The HTML element has cursor:grab. The internal BlockService automatically sets draggable and wires ProseMirror's drag-events so you can reorder blocks without extra code 👉 nice!


3. Framework Examples

React

::iframe{src="https://stackblitz.com/github/Milkdown/examples/tree/main/react-block"}

The React demo renders a <BlockHandle/> component, keeps drag state in hooks and feeds the root element to BlockProvider.

Vue

::iframe{src="https://stackblitz.com/github/Milkdown/examples/tree/main/vue-block"}

Vue's <BlockHandle> uses Teleport and reactive refs exactly like the tooltip/slash examples.

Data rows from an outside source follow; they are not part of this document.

/-- The three steps of a transaction whose response comes complete. -/
theorem run_answered (hready : ready s = true)
    (hin : s.inputs = .command p :: .txAnswer .ok :: .rxAnswer (.ok bs) :: rest) (hdecode : decode p = .ok i)
    (hexec : ∀ l, exec i { s with inputs := l } = .next (issued opc ops n kind { s with inputs := l })) (hn : n ≠ 0)
    (hlen : bs.length = n.toNat) : runSteps 3 s = .next (answered opc ops n kind bs rest s) := by
  obtain ⟨-, hreset⟩ := ready_iff.mp hready
  have hissue := (step_command hready hin hdecode).trans (hexec _)
  rw [run_of_next hissue 2,
    ← endTransaction_issued_eq_answered opc ops n kind bs (.txAnswer .ok :: .rxAnswer (.ok bs) :: rest)]
  exact run_answers (issued_phase ..) ((issued_resetAsserted ..).trans hreset) (issued_inputs ..) hn hlen

theorem currentFrame_answered (hwf : Memory.wf txCap s.txbuf) (hops : ops.length ≤ maxOps) :
    currentFrame (answered opc ops n kind bs rest s) = frame s.variant s.devid opc ops := by
  obtain ⟨-, -, -, hframe⟩ := storeFrame_spec (f := frameOf opc ops s) hwf (frame_length_le hops)
  exact hframe

theorem answered_rxbuf : (answered opc ops n kind bs rest s).rxbuf = (storeResponse bs s).rxbuf := by
  rw [answered, decodeResponse_frame]

theorem memReadSeq_answered (hwf : Memory.wf maxResp s.rxbuf) (hbs : bs.length ≤ maxResp) :
    memReadSeq (answered opc ops n kind bs rest s).rxbuf bs.length = bs := by
  rw [answered_rxbuf]
  exact memReadSeq_memWriteSeq hwf hbs

end Response

/-- Settles O27: POSITION writes `RVAL` alone. -/
theorem getPositionTransaction : Obligations.GetPositionTransaction := by
  intro s p ch b0 b1 rest hready hinv hin hdecode hch
  obtain ⟨hphase, -⟩ := ready_iff.mp hready
  obtain ⟨htx, hrx, -, -, -, -⟩ := hinv
  have hrun := run_answered (opc := s.tables.opcGetPosition) hready hin hdecode
    (fun l => exec_getPosition_of_channel (s := { s with inputs := l }) hch) (by decide) rfl
  refine ⟨_, hrun, ?record, ?rval, currentFrame_answered htx (by decide : 1 ≤ maxOps),
    memReadSeq_answered (bs := [b0, b1]) hrx (by decide : 2 ≤ maxResp)⟩
  case record =>
    rw [answered, decodeResponse_position hrx, hphase]
    rfl
  case rval =>
    rw [answered, decodeResponse_position hrx]
    exact zext16_unpack16_toNat b0 b1

/-- Settles O28: MOVING writes `RVAL` and the flag. -/
theorem getMovingStateTransaction : Obligations.GetMovingStateTransaction := by
  intro s p b0 rest hready hinv hin hdecode
  obtain ⟨hphase, -⟩ := ready_iff.mp hready
  obtain ⟨htx, hrx, -, -, -, -⟩ := hinv
  have hrun := run_answered (opc := s.tables.opcGetMovingState) hready hin hdecode (fun _ => exec_getMovingState _)
    (by decide) rfl
  refine ⟨_, hrun, ?record, ?rval, ?moving, currentFrame_answered htx (Nat.zero_le _),
    memReadSeq_answered (bs := [b0]) hrx (by decide : 1 ≤ maxResp)⟩
  case record =>
    rw [answered, decodeResponse_moving hrx, hphase]
    rfl
  all_goals rw [answered, decodeResponse_moving hrx]
  case rval => exact movingWord_toNat b0
  case moving => exact movingFlag_iff

/-- Settles O29: ERRORS writes `RVAL` and the two fields of it. -/
theorem getErrorsTransaction : Obligations.GetErrorsTransaction := by
  intro s p b0 b1 rest hready hinv hin hdecode
  obtain ⟨hphase, -⟩ := ready_iff.mp hready
  obtain ⟨htx, hrx, -, -, -, -⟩ := hinv
  have hrun := run_answered (opc := s.tables.opcGetErrors) hready hin hdecode (fun _ => exec_getErrors _) (by decide) rfl
  refine ⟨_, hrun, ?record, ?rval, ?known, ?unrec, currentFrame_answered htx (Nat.zero_le _),
    memReadSeq_answered (bs := [b0, b1]) hrx (by decide : 2 ≤ maxResp)⟩
  all_goals rw [answered, decodeResponse_errors hrx]
  case record =>
    rw [hphase]
    rfl
  case rval => exact errorWord_toNat _ b0 b1
  case known => rfl
  case unrec => rfl

/-- Settles O32: RAW writes no register. -/
theorem xferTransaction : Obligations.XferTransaction := by
  intro s p opc ops n bs rest hready hinv hin hdecode hn hlen
  obtain ⟨hphase, -⟩ := ready_iff.mp hready
  obtain ⟨htx, hrx, -, -, -, -⟩ := hinv
  have hops : ops.length ≤ maxOps := wellFormed_of_decode hdecode
  have hrun := run_answered hready hin hdecode (fun _ => exec_xfer_of_fit opc hops n _) hn hlen
  refine ⟨_, hrun, ?record, currentFrame_answered htx hops, fun i => ?rxbuf⟩
  case record =>
    rw [hphase, ← ofNat_length_eq hlen]
    rfl
  case rxbuf =>
    rw [answered_rxbuf]
    exact memRead_storeResponse hrx (hlen.trans_le (toNat_le_maxResp n)) i

end Sys2Proof.Proofs.Transactions
end

section
/-! PROOFS. Every accepted command is over after at most two answers (rules R140, R145, R152): after each step the block is
either at rest, where no answer moves it any more, or in the next phase of the one transaction. -/

namespace Sys2Proof.Proofs.BoundedTransactions

open Sys2Proof.Machine Sys2Proof.Config Sys2Proof.Proofs.Effects Sys2Proof.Proofs.Failures
open Sys2Proof.Proofs.AnswerSteps Sys2Proof.Proofs.Transactions

/-! ### A block at rest -/

/-- The block is ready, and what waits at its inputs are answers to nothing. -/
def atRest (s : State) : Prop := ready s = true ∧ ∀ x ∈ s.inputs, isAnswer x = true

4. Real-world Feature Crepe Block Handle

Crepe brings all the pieces together to create a block edit experience that combines a drag handle and a plus-button to open the slash menu:

packages/crepe/src/feature/block-edit/handle/

Things worth exploring:

  1. Dynamic placement via getPlacement (centred vs top-aligned depending on node height).
  2. Filtering nodes with blockConfig.filterNodes so handles do not appear inside tables / math / blockquotes.
  3. Programmatically showing the slash menu after pressing the "+" button.

5. Summary & Next Steps

@milkdown/plugin-block is the Swiss-army knife for any block-level UI: drag handles, add-buttons, side toolbars… Combine it with tooltip/slash to build sophisticated editors.

Hack on the examples, tweak positioning callbacks, and ship your own block goodies 🚀.